Northern part of the region of Transjordan, also the name of several biblical figures

Gilead (Note: /ˈɡɪliæd/ GHIL-ee-ad, /ˈɡɪliəd/ GHIL-ee-əd; גִּלְעָד; جلعاد.) or Gilad is the ancient, historic, biblical name of the mountainous northern part of the region of Transjordan, present-day Jordan. The region is bounded in the west by the Jordan River, in the north by the deep ravine of the river Yarmouk and the region of Bashan, and in the southwest by what were known during antiquity as the "plains of Moab", with no definite boundary to the east. In some cases, "Gilead" is used in the Bible to refer to all the region east of the Jordan River. Gilead is situated in modern-day Jordan, corresponding roughly to the Irbid, Ajloun, Jerash and Balqa Governorates.

==Etymology==
Gilead is explained in the Hebrew Bible as derived from the Hebrew word גַּלְעֵד galʿêḏ ('cairn'), which in turn comes from gal ('heap, mound, hill') and ʿêḏ ('witness, testimony'). If that is the case, Gilead means 'heap [of stones] of testimony'. There is also an alternative theory that it means 'rocky region'.

From its mountainous character, it is called the Mount or hill-country of Gilead (). It is called also the Land of Gilead () in many translations, and sometimes simply Gilead (; ), also mentioned in .

==History of the term==
===Hebrew Bible===
The name Gilead first appears in the biblical account of the final meeting of Jacob and Laban in the Book of Genesis. Laban's entourage camped on Gilead, while Jacob and his family, fleeing from Laban, camped in unnamed hill-country, presumably a neighbouring location. (Note: The Latin Vulgate reads "in eodem monte", meaning "on the same mountain".) Gilead was also referred to by the Aramaic name Yegar-Sahadutha, which carries the same meaning as the Hebrew Gilead, namely "heap [of stones] of testimony".

Later in the biblical narrative, during the Exodus, "half Gilead" was possessed by Sihon, and the other half, separated from it by the river Jabbok, by Og, king of Bashan. After the two Amorite kings were defeated, the region of Gilead was allotted by Moses to the tribes of Gad, Reuben, and the eastern half of Manasseh.
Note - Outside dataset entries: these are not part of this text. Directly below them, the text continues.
/-! `State.setCluster` -/
@[simp] theorem State.setCluster_cur (s : State) (k : Nat) (v : Cluster) : (s.setCluster k v).cur = s.cur := rfl
@[simp] theorem State.setCluster_groups (s : State) (k : Nat) (v : Cluster) : (s.setCluster k v).groups = s.groups := rfl
@[simp] theorem State.setCluster_quiet (s : State) (k : Nat) (v : Cluster) : (s.setCluster k v).quiet = s.quiet := rfl
@[simp] theorem State.setCluster_teams (s : State) (k : Nat) (v : Cluster) : (s.setCluster k v).teams = s.teams := rfl
@[simp] theorem State.setCluster_launches (s : State) (k : Nat) (v : Cluster) : (s.setCluster k v).launches = s.launches := rfl
@[simp] theorem State.setCluster_ops (s : State) (k : Nat) (v : Cluster) : (s.setCluster k v).ops = s.ops := rfl
@[simp] theorem State.setCluster_reqs (s : State) (k : Nat) (v : Cluster) : (s.setCluster k v).reqs = s.reqs := rfl
@[simp] theorem State.setCluster_walks (s : State) (k : Nat) (v : Cluster) : (s.setCluster k v).walks = s.walks := rfl
@[simp] theorem State.setCluster_rdvs (s : State) (k : Nat) (v : Cluster) : (s.setCluster k v).rdvs = s.rdvs := rfl
@[simp] theorem State.setCluster_slices (s : State) (k : Nat) (v : Cluster) : (s.setCluster k v).slices = s.slices := rfl
@[simp] theorem State.setCluster_dies (s : State) (k : Nat) (v : Cluster) : (s.setCluster k v).dies = s.dies := rfl
@[simp] theorem State.setCluster_mem (s : State) (k : Nat) (v : Cluster) : (s.setCluster k v).mem = s.mem := rfl
@[simp] theorem State.setCluster_sectorPoison (s : State) (k : Nat) (v : Cluster) : (s.setCluster k v).sectorPoison = s.sectorPoison := rfl
@[simp] theorem State.setCluster_vaultPoison (s : State) (k : Nat) (v : Cluster) : (s.setCluster k v).vaultPoison = s.vaultPoison := rfl
@[simp] theorem State.setCluster_queues (s : State) (k : Nat) (v : Cluster) : (s.setCluster k v).queues = s.queues := rfl
@[simp] theorem State.setCluster_packets (s : State) (k : Nat) (v : Cluster) : (s.setCluster k v).packets = s.packets := rfl
@[simp] theorem State.setCluster_quotes (s : State) (k : Nat) (v : Cluster) : (s.setCluster k v).quotes = s.quotes := rfl
@[simp] theorem State.setCluster_resv (s : State) (k : Nat) (v : Cluster) : (s.setCluster k v).resv = s.resv := rfl
@[simp] theorem State.setCluster_dust (s : State) (k : Nat) (v : Cluster) : (s.setCluster k v).dust = s.dust := rfl
@[simp] theorem State.setCluster_rel (s : State) (k : Nat) (v : Cluster) : (s.setCluster k v).rel = s.rel := rfl
@[simp] theorem State.setCluster_ptp (s : State) (k : Nat) (v : Cluster) : (s.setCluster k v).ptp = s.ptp := rfl
@[simp] theorem State.setCluster_time (s : State) (k : Nat) (v : Cluster) : (s.setCluster k v).time = s.time := rfl
@[simp] theorem State.setCluster_cap (s : State) (k : Nat) (v : Cluster) : (s.setCluster k v).cap = s.cap := rfl
@[simp] theorem State.setCluster_staged (s : State) (k : Nat) (v : Cluster) : (s.setCluster k v).staged = s.staged := rfl
@[simp] theorem State.setCluster_fwVersion (s : State) (k : Nat) (v : Cluster) : (s.setCluster k v).fwVersion = s.fwVersion := rfl
@[simp] theorem State.setCluster_fwFloor (s : State) (k : Nat) (v : Cluster) : (s.setCluster k v).fwFloor = s.fwFloor := rfl
@[simp] theorem State.setCluster_outside (s : State) (k : Nat) (v : Cluster) : (s.setCluster k v).outside = s.outside := rfl
@[simp] theorem State.setCluster_inputs (s : State) (k : Nat) (v : Cluster) : (s.setCluster k v).inputs = s.inputs := rfl
@[simp] theorem State.setCluster_free (s : State) (k : Nat) (v : Cluster) : (s.setCluster k v).free = s.free := rfl
@[simp] theorem State.setCluster_nextUid (s : State) (k : Nat) (v : Cluster) : (s.setCluster k v).nextUid = s.nextUid := rfl

/-! `State.modCluster` -/
@[simp] theorem State.modCluster_cur (s : State) (k : Nat) (f : Cluster → Cluster) : (s.modCluster k f).cur = s.cur := rfl
@[simp] theorem State.modCluster_groups (s : State) (k : Nat) (f : Cluster → Cluster) : (s.modCluster k f).groups = s.groups := rfl
@[simp] theorem State.modCluster_quiet (s : State) (k : Nat) (f : Cluster → Cluster) : (s.modCluster k f).quiet = s.quiet := rfl
@[simp] theorem State.modCluster_teams (s : State) (k : Nat) (f : Cluster → Cluster) : (s.modCluster k f).teams = s.teams := rfl
@[simp] theorem State.modCluster_launches (s : State) (k : Nat) (f : Cluster → Cluster) : (s.modCluster k f).launches = s.launches := rfl
@[simp] theorem State.modCluster_ops (s : State) (k : Nat) (f : Cluster → Cluster) : (s.modCluster k f).ops = s.ops := rfl
@[simp] theorem State.modCluster_reqs (s : State) (k : Nat) (f : Cluster → Cluster) : (s.modCluster k f).reqs = s.reqs := rfl
@[simp] theorem State.modCluster_walks (s : State) (k : Nat) (f : Cluster → Cluster) : (s.modCluster k f).walks = s.walks := rfl
@[simp] theorem State.modCluster_rdvs (s : State) (k : Nat) (f : Cluster → Cluster) : (s.modCluster k f).rdvs = s.rdvs := rfl
@[simp] theorem State.modCluster_slices (s : State) (k : Nat) (f : Cluster → Cluster) : (s.modCluster k f).slices = s.slices := rfl
@[simp] theorem State.modCluster_dies (s : State) (k : Nat) (f : Cluster → Cluster) : (s.modCluster k f).dies = s.dies := rfl
@[simp] theorem State.modCluster_mem (s : State) (k : Nat) (f : Cluster → Cluster) : (s.modCluster k f).mem = s.mem := rfl
@[simp] theorem State.modCluster_sectorPoison (s : State) (k : Nat) (f : Cluster → Cluster) : (s.modCluster k f).sectorPoison = s.sectorPoison := rfl
@[simp] theorem State.modCluster_vaultPoison (s : State) (k : Nat) (f : Cluster → Cluster) : (s.modCluster k f).vaultPoison = s.vaultPoison := rfl
@[simp] theorem State.modCluster_queues (s : State) (k : Nat) (f : Cluster → Cluster) : (s.modCluster k f).queues = s.queues := rfl
@[simp] theorem State.modCluster_packets (s : State) (k : Nat) (f : Cluster → Cluster) : (s.modCluster k f).packets = s.packets := rfl
@[simp] theorem State.modCluster_quotes (s : State) (k : Nat) (f : Cluster → Cluster) : (s.modCluster k f).quotes = s.quotes := rfl
@[simp] theorem State.modCluster_resv (s : State) (k : Nat) (f : Cluster → Cluster) : (s.modCluster k f).resv = s.resv := rfl
@[simp] theorem State.modCluster_dust (s : State) (k : Nat) (f : Cluster → Cluster) : (s.modCluster k f).dust = s.dust := rfl
@[simp] theorem State.modCluster_rel (s : State) (k : Nat) (f : Cluster → Cluster) : (s.modCluster k f).rel = s.rel := rfl
@[simp] theorem State.modCluster_ptp (s : State) (k : Nat) (f : Cluster → Cluster) : (s.modCluster k f).ptp = s.ptp := rfl
@[simp] theorem State.modCluster_time (s : State) (k : Nat) (f : Cluster → Cluster) : (s.modCluster k f).time = s.time := rfl
@[simp] theorem State.modCluster_cap (s : State) (k : Nat) (f : Cluster → Cluster) : (s.modCluster k f).cap = s.cap := rfl
@[simp] theorem State.modCluster_staged (s : State) (k : Nat) (f : Cluster → Cluster) : (s.modCluster k f).staged = s.staged := rfl
@[simp] theorem State.modCluster_fwVersion (s : State) (k : Nat) (f : Cluster → Cluster) : (s.modCluster k f).fwVersion = s.fwVersion := rfl
@[simp] theorem State.modCluster_fwFloor (s : State) (k : Nat) (f : Cluster → Cluster) : (s.modCluster k f).fwFloor = s.fwFloor := rfl
@[simp] theorem State.modCluster_outside (s : State) (k : Nat) (f : Cluster → Cluster) : (s.modCluster k f).outside = s.outside := rfl
@[simp] theorem State.modCluster_inputs (s : State) (k : Nat) (f : Cluster → Cluster) : (s.modCluster k f).inputs = s.inputs := rfl
@[simp] theorem State.modCluster_free (s : State) (k : Nat) (f : Cluster → Cluster) : (s.modCluster k f).free = s.free := rfl
@[simp] theorem State.modCluster_nextUid (s : State) (k : Nat) (f : Cluster → Cluster) : (s.modCluster k f).nextUid = s.nextUid := rfl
In the Book of Judges, the thirty sons of the biblical judge Jair controlled the thirty towns of Gilead, and later the biblical judge Jephthah defeated the Ammonites attempting to retake the former Ammonite territory in Gilead conquered by Moses. In the First Book of Chronicles, Segub controlled twenty-three towns in Gilead. It was bounded on the north by Bashan, and on the south by Moab and Ammon ().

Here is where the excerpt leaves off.